3. What you'll have at the end

  • your own BPE tokenizer trained on your data
  • a Transformer block written by you in ~150 lines of PyTorch
  • a small GPT trained from scratch on your laptop
  • the same architecture loaded with real GPT-2 124M weights
  • an instruction-tuned chatbot you can talk to
  • all of it in a single my-llm/ project you own

No proprietary formats, no online dependencies — the artifacts are plain .py files and PyTorch checkpoints you can read, modify, and ship.

4. Prerequisites

  • comfort reading JavaScript or Python — the browser cells use JS, the local project uses Python
  • a laptop with Python 3.11+ (chapter 0 covers setup on Mac, Windows, Linux)
  • patience. You can finish in a weekend if you skip the deeper reading; a week if you take the time to actually play with each cell.

You do not need a math background beyond high-school algebra. The course derives the math inline when it matters and links to the appendix on backprop when it doesn't fit.

5. Start

Open chapter 1 — The dumbest model that exists. It's 18 minutes of reading plus a few minutes of running the cells, and it ends with you having shipped the first piece of my-llm/ — a bigram counter, the simplest working language model in existence. Every chapter after builds on that one.

If you'd rather see the full picture first, the complete chapter list is here.

Questions fréquentes

What does "from scratch" actually mean here?

Every part of the model — tokenizer, embeddings, attention, training loop — is something you write yourself. No black boxes, no `from transformers import GPT2Model`. You read PyTorch and you write PyTorch, but the architecture is yours.

How long does the whole course take?

Roughly 12 to 16 hours if you run every cell.
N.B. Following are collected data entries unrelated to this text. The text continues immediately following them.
/-- `GET` with none left and a completed packet (R200, R201, R204): it swaps, and returns the first byte of the packet, or,
if the packet has length 0, returns nothing and stands at the hold; with no completed packet it only stands at the hold. The
swap is decision D14. -/
def Obligations.GetSwapsOrHolds : Prop :=
  ∀ (s : State) (p : Nat) (q : Port), s.ports[p]? = some q → q.inited = true → q.outLen = 0 →
    (q.outDesc.owned = true → exec (.get p) s = .next { s with appHold := some (.getSwap p) }) ∧
    (q.outDesc.owned = false → q.outDesc.count = 0 → exec (.get p) s = .next { s with
      ports := s.ports.set p { q with
        outCnt := 0
        activeOutIsA := q.outDesc.bufIsA
        outDesc := ⟨true, !q.outDesc.bufIsA, BitVec.ofNat 8 s.params.packetSize, !q.outDesc.toggle⟩ }
      trace := s.trace ++ [.armOut p (!q.outDesc.bufIsA) (!q.outDesc.toggle)]
      appHold := some (.getSwap p) }) ∧
    (∀ b, q.outDesc.owned = false → q.outDesc.count ≠ 0 → cellLookup (q.outBuf.sel q.outDesc.bufIsA) 0 = some b →
      exec (.get p) s = .next { s with
        ports := s.ports.set p { q with
          outCnt := q.outDesc.count
          outLen := q.outDesc.count - 1
          activeOutIsA := q.outDesc.bufIsA
          outDesc := ⟨true, !q.outDesc.bufIsA, BitVec.ofNat 8 s.params.packetSize, !q.outDesc.toggle⟩ }
        trace := s.trace ++ [.armOut p (!q.outDesc.bufIsA) (!q.outDesc.toggle), .ret (.byte b)] })

/-- `PEEK` (R202): it never holds and consumes nothing; with bytes left it returns the next one; with none and no completed
packet it returns unavailable and changes nothing; with a completed packet it swaps once and returns its first byte, or
unavailable if its length is 0. Rests on decisions D14 and D23. -/
def Obligations.PeekAnswersOnce : Prop :=
  ∀ (s : State) (p : Nat) (q : Port), s.ports[p]? = some q → q.inited = true →
    (∀ b, q.outLen ≠ 0 → cellLookup (q.outBuf.sel q.activeOutIsA) (q.outCnt - q.outLen).toNat = some b →
      exec (.peek p) s = .next { s with trace := s.trace ++ [.ret (.peek (some b))] }) ∧
    (q.outLen = 0 → q.outDesc.owned = true →
      exec (.peek p) s = .next { s with trace := s.trace ++ [.ret (.peek none)] }) ∧
    (∀ a, q.outLen = 0 → q.outDesc.owned = false →
      (a = none ∧ q.outDesc.count = 0 ∨
        q.outDesc.count ≠ 0 ∧ a ≠ none ∧ cellLookup (q.outBuf.sel q.outDesc.bufIsA) 0 = a) →
      exec (.peek p) s = .next { s with
        ports := s.ports.set p { q with
          outCnt := q.outDesc.count
          outLen := q.outDesc.count
          activeOutIsA := q.outDesc.bufIsA
          outDesc := ⟨true, !q.outDesc.bufIsA, BitVec.ofNat 8 s.params.packetSize, !q.outDesc.toggle⟩ }
        trace := s.trace ++ [.armOut p (!q.outDesc.bufIsA) (!q.outDesc.toggle), .ret (.peek a)] })

/-! ## Port control, latches, refusals -/

/-- `INIT` (44_port_control.md R220, R227): every register of the port but its buffers takes the value of R220, `ARM_OUT` is
emitted, nothing else changes; on an initialised port it is refused. Rests on decisions D13, D24 and D25. -/
def Obligations.InitEffect : Prop :=
  ∀ (s : State) (p : Nat) (q : Port), s.ports[p]? = some q →
    (q.inited = false → exec (.init p) s = .next { s with
      ports := s.ports.set p
        { inBuf := q.inBuf, outBuf := q.outBuf, inLen := 0, outLen := 0, outCnt := 0, activeInIsA := true,
          activeOutIsA := false, timeoutCounter := 0, zlpPending := false, flushInProgress := false, inWait := none,
          lineCoding := ⟨115200, .one, .none, 8⟩, controlLine := ⟨false, false⟩, inited := true,
          inDesc := ⟨false, false, 0, true⟩,
          outDesc := ⟨true, true, BitVec.ofNat 8 s.params.packetSize, false⟩ }
      trace := s.trace ++ [.armOut p true false] }) ∧
    (q.inited = true → exec (.init p) s = .refused .alreadyInited)

/-- `SETLC` (R221, R224): with a rate above 0 and a divisor that is a u16 the coding is stored and the divisor emitted; a rate
of 0 and any other divisor are refused. Which are refused is decision D25. -/
def Obligations.SetLineCodingEffect : Prop :=
  ∀ (s : State) (p : Nat) (q : Port) (c : LineCoding), s.ports[p]? = some q → q.inited = true →
    let quo := s.params.clockFreq / c.baudRate.toNat
    let r := s.params.clockFreq % c.baudRate.toNat
    let d : Int := if c.baudRate.toNat > 2 * r then (quo : Int) - 1 else quo
    (c.baudRate = 0 → exec (.setlc p c) s = .refused .zeroBaud) ∧
    (∀ w : BitVec 16, c.baudRate ≠ 0 → d = (w.toNat : Int) →
      exec (.setlc p c) s = .next { s with
        ports := s.ports.set p { q with lineCoding := c }
        trace := s.trace ++ [.divisor p w] }) ∧
    (c.baudRate ≠ 0 → (d < 0 ∨ 0xFFFF < d) → exec (.setlc p c) s = .refused .divisorRange)

/-- The divisor (R221, R224): one less than the quotient rounded to the nearest integer, halves up; it is negative exactly
when the rate exceeds twice the clock. -/
def Obligations.DivisorRoundsHalfUp : Prop :=
  ∀ (clock baud : Nat), 0 < baud →
    divisorOf clock baud + 1 = (((2 * clock + baud) / (2 * baud) : Nat) : Int) ∧
    (divisorOf clock baud < 0 ↔ 2 * clock < baud)

/-- `GETLC` (R222): the words with `op` 9; it returns the seven bytes of the stored coding and changes nothing; those bytes decode
to the coding; what a `SETLC` that completes stored is what a `GETLC` then returns, and after `INIT` it is the default; and the
coding stays until the next: a step that changes it is one in which `APP` issues `SETLC` or `INIT` of that port. -/
def Obligations.GetLineCodingReturnsStored : Prop :=
  (∀ w : BitVec 16, w.toNat / 4096 = 9 → decodeCommand ⟨w, []⟩ = .ok (.getlc (w.toNat / 256 % 16))) ∧
  (∀ (s : State) (p : Nat) (q : Port), s.ports[p]? = some q → q.inited = true →
    exec (.getlc p) s = .next { s with trace := s.trace ++ [.ret (.coding (codingBytes q.lineCoding))] }) ∧
  (∀ c : LineCoding, codingOf (codingBytes c) = .ok c) ∧
  (∀ (s t : State) (p : Nat) (c : LineCoding), exec (.setlc p c) s = .next t →
    exec (.getlc p) t = .next { t with trace := t.trace ++ [.ret (.coding (codingBytes c))] }) ∧
  (∀ (s t : State) (p : Nat), exec (.init p) s = .next t →
    exec (.getlc p) t = .next { t with trace := t.trace ++ [.ret (.coding [0x00, 0xC2, 0x01, 0x00, 0x00, 0x00, 0x08])] }) ∧
  (∀ (s t : State) (p : Nat) (q q' : Port), step s = .next t → s.ports[p]? = some q → t.ports[p]? = some q' →
    q'.lineCoding ≠ q.lineCoding →
    ∃ c cs rest, s.sched = .app :: rest ∧ s.appHold = none ∧ s.appProg = c :: cs ∧
      (decodeCommand c = .ok (.setlc p q'.lineCoding) ∨
        (decodeCommand c = .ok (.init p) ∧ q'.lineCoding = ⟨115200, .one, .none, 8⟩)))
Most chapters are 10–20 minutes of reading plus optional code time. You can pause between chapters.

Do I need GPU access?

No. The model and dataset are small enough that everything trains on a normal laptop CPU. A consumer GPU makes it faster; nothing more is required.

Why build from scratch instead of using an existing framework?

To learn. The point isn't to ship a benchmark winner — it's to understand each part well enough that a paper, a config, or a bug stops being opaque. Once you know what's inside, frameworks become tools instead of magic.

What model architecture does the course teach?

A GPT-style decoder-only Transformer. The same architecture as GPT-2 small (124M parameters) — and once you've built it, you can load OpenAI's published weights into your own code.